= Beginning of Section =

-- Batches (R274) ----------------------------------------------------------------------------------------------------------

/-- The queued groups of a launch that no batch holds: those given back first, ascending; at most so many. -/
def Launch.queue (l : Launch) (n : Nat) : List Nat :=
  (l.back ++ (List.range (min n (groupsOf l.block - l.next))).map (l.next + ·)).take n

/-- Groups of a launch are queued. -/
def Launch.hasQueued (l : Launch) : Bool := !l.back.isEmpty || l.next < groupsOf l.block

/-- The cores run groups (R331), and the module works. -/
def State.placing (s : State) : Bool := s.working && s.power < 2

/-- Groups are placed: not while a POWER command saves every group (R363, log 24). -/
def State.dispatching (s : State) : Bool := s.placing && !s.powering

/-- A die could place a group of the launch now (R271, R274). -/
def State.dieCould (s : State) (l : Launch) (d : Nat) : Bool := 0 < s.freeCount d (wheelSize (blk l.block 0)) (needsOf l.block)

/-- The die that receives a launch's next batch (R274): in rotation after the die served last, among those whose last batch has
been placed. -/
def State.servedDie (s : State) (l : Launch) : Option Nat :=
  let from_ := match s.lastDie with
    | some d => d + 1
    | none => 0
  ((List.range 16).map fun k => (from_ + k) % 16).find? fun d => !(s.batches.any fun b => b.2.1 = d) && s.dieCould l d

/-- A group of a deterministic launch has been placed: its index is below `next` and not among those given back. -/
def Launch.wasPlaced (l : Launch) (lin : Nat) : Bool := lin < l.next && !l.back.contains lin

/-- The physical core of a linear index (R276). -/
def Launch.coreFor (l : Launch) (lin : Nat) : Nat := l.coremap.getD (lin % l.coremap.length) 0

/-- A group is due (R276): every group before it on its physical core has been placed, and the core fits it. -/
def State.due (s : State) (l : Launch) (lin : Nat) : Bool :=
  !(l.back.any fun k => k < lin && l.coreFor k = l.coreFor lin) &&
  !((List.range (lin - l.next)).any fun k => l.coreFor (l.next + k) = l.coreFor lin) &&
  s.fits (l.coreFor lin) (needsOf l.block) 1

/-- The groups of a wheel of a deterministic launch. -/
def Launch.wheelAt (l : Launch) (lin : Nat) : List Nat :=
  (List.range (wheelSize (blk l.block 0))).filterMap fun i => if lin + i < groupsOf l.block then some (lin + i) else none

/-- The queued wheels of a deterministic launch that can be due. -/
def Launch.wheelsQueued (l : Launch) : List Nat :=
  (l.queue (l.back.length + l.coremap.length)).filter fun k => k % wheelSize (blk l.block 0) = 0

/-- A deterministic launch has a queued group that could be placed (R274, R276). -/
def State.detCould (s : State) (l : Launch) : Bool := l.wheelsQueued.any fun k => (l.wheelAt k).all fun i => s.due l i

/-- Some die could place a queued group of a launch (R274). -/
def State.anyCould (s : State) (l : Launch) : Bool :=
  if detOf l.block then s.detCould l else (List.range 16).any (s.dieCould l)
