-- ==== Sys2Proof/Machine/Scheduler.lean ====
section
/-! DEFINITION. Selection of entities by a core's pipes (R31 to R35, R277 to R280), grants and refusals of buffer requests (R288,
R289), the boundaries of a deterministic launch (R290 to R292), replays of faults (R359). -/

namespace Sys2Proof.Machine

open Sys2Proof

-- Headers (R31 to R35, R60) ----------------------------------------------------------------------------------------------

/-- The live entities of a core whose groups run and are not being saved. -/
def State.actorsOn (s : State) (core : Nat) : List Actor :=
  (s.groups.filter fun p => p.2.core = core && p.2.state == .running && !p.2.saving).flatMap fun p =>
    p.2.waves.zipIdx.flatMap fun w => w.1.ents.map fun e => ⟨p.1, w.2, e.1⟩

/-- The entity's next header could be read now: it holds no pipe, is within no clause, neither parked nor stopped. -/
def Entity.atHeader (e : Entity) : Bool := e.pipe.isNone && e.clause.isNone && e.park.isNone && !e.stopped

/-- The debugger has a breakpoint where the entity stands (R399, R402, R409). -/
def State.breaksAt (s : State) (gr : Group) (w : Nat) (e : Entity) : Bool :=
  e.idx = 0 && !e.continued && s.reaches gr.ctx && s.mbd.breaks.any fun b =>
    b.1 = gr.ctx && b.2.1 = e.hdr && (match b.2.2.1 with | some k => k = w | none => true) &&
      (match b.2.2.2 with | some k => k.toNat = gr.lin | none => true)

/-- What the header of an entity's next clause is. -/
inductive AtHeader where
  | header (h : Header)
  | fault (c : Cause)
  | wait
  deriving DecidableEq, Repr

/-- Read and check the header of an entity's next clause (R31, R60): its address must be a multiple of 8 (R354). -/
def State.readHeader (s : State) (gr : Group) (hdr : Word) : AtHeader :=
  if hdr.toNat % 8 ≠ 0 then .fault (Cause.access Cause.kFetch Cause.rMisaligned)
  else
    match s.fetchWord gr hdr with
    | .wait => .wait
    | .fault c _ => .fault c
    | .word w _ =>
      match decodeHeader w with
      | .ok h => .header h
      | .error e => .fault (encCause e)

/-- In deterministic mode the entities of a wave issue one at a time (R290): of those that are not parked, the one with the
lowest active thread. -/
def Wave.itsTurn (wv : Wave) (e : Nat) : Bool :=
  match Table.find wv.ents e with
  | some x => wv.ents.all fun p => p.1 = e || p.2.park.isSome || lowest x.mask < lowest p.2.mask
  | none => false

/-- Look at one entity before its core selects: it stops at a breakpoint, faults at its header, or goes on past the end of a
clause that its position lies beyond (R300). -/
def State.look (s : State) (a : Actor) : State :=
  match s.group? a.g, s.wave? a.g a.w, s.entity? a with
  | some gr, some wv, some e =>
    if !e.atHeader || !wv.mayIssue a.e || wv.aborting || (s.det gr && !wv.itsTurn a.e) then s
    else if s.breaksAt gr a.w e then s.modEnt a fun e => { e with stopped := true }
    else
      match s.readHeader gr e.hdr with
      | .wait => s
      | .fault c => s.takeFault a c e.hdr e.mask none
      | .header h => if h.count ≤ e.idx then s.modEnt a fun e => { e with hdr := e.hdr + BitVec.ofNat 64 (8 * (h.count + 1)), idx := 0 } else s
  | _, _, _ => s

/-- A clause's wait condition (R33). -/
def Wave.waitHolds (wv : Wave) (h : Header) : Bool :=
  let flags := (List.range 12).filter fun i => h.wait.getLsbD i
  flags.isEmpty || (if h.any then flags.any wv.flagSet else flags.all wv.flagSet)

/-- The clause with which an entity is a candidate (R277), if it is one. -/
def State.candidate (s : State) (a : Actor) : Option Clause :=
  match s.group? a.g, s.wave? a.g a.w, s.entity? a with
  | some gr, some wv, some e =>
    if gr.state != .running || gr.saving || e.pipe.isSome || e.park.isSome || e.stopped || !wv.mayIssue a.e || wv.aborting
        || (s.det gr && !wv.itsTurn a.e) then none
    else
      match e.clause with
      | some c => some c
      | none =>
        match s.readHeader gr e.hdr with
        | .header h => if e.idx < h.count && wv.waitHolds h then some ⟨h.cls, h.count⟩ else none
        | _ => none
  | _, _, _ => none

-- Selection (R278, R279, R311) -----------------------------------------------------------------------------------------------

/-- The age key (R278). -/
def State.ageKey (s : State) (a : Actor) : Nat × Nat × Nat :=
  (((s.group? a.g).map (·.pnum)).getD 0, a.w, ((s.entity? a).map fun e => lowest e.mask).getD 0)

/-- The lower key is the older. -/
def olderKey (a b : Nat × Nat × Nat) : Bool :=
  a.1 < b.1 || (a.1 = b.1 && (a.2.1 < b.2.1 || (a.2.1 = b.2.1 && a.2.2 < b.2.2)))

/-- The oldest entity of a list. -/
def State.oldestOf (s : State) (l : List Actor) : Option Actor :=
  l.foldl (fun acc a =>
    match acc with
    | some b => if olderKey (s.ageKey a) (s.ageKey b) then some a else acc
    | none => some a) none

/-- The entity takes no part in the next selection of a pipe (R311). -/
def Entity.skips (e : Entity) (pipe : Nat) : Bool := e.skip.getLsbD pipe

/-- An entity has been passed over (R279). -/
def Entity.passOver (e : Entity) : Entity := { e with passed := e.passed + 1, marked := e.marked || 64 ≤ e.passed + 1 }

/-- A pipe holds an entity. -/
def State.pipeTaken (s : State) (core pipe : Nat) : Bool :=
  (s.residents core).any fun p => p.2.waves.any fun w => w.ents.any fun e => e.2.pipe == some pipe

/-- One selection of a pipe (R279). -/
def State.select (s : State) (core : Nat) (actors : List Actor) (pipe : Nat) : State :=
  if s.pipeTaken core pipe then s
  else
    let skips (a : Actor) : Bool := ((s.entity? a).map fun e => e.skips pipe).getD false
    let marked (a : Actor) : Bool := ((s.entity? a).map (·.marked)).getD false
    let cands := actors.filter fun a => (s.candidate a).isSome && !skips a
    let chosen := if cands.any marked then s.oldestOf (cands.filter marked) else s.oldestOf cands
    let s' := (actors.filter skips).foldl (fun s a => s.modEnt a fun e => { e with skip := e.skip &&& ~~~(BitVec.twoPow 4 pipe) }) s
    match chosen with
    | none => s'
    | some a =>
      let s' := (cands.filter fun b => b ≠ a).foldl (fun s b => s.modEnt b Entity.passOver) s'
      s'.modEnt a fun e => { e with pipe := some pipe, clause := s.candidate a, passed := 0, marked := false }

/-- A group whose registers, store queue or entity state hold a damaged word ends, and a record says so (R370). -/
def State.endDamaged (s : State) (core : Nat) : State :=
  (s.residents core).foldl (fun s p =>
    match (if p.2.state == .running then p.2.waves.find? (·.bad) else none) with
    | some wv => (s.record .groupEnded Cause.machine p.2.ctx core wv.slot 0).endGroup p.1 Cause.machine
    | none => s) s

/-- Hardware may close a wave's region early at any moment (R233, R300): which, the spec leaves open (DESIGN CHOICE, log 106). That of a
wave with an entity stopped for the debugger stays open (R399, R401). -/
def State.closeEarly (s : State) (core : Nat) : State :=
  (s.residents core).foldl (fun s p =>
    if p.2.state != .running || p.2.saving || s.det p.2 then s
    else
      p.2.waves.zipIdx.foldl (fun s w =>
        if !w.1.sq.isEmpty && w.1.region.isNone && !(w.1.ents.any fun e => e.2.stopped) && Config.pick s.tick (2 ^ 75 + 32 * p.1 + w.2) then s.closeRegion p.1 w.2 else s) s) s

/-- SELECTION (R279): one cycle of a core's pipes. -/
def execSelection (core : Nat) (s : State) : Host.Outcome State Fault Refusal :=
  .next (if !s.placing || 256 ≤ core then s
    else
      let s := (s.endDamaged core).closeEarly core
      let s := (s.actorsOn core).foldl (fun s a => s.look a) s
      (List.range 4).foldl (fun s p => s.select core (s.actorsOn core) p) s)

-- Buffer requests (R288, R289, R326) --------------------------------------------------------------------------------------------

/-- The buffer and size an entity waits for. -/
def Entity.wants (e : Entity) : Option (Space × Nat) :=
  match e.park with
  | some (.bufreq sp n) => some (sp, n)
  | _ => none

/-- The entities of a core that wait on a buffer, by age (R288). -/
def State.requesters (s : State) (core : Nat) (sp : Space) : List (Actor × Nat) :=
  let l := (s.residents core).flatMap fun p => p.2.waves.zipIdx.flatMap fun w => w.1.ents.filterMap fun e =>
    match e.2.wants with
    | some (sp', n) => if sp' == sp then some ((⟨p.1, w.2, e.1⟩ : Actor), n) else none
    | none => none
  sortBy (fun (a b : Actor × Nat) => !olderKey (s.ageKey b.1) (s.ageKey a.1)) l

= End of Section =

The first line of the data, the line with "def Launch.queue (l", and all lines in between are to be copied exactly. Leave out everything else.

**SOLUTION FOR THIS PROBLEM**
-- Batches (R274) ----------------------------------------------------------------------------------------------------------

/-- The queued groups of a launch that no batch holds: those given back first, ascending; at most so many. -/
def Launch.queue (l : Launch) (n : Nat) : List Nat :=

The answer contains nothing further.